# AIM OF THE EXERCISE
Find the string "written" in the listing and report every line that has it.
☆ ☆ ☆ ☆ ☆ ☆ ☆
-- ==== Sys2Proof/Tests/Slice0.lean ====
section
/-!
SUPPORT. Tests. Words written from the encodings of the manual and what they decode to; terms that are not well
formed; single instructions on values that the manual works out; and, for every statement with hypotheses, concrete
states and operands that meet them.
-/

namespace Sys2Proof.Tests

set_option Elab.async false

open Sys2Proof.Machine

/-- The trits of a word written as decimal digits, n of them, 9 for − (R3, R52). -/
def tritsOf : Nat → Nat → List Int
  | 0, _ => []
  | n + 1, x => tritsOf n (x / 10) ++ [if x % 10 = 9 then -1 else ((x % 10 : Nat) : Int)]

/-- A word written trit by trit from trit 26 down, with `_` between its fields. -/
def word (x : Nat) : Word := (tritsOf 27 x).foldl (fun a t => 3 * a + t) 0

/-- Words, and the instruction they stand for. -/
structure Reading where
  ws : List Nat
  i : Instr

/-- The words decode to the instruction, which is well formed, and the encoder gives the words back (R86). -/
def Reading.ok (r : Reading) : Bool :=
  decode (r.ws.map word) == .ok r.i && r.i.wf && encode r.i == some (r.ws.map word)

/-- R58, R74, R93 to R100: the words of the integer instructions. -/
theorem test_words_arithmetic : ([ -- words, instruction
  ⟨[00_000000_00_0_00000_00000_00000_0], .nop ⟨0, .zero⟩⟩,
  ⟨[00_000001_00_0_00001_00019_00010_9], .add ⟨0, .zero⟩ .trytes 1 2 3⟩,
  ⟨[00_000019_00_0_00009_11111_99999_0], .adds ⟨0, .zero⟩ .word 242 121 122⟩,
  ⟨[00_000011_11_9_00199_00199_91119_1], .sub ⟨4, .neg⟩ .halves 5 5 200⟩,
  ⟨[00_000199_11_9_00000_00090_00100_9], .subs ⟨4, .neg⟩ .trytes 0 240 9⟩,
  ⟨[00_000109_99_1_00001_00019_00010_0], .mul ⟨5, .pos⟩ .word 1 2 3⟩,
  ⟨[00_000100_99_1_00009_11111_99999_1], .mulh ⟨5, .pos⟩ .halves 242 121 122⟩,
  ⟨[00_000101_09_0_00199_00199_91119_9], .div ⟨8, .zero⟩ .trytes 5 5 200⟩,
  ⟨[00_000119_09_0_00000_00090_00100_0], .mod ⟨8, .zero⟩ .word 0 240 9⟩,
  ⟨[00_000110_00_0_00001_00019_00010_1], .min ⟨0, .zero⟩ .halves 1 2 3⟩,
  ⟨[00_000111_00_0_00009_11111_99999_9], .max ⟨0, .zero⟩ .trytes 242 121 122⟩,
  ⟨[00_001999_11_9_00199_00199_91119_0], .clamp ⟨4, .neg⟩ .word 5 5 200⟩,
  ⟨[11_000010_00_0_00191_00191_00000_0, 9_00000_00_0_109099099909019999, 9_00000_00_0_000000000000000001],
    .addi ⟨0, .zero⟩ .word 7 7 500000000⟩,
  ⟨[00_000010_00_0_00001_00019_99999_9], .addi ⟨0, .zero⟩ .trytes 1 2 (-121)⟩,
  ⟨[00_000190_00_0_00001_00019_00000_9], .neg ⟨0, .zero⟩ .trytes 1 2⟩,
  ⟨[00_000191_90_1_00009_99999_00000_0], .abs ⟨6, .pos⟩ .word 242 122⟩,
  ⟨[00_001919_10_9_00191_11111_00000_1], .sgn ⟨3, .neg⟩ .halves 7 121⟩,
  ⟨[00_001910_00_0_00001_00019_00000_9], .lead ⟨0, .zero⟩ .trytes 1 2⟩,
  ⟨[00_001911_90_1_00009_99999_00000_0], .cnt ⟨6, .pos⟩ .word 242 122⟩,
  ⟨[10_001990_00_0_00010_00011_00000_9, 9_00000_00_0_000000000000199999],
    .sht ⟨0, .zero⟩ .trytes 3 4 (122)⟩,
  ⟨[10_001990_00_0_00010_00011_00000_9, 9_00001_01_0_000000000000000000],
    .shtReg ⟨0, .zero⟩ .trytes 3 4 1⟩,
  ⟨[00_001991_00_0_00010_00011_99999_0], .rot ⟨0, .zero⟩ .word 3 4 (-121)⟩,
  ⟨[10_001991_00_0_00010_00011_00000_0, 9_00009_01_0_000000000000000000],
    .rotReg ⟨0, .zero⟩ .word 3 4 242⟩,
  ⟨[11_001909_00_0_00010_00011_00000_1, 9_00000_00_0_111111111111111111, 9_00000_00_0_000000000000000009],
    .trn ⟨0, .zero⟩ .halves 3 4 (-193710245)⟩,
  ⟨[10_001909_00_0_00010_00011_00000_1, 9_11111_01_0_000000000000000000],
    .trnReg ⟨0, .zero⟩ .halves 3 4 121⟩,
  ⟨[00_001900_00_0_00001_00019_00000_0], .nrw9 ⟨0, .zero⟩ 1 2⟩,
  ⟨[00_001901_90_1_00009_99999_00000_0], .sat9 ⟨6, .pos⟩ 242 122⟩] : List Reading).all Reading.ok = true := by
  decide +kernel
☆ ☆ ☆ ☆ ☆ ☆ ☆
# ANSWER SECTION
SUPPORT. Tests. Words written from the encodings of the manual and what they decode to; terms that are not well
/-- The trits of a word written as decimal digits, n of them, 9 for − (R3, R52). -/
/-- A word written trit by trit from trit 26 down, with `_` between its fields. -/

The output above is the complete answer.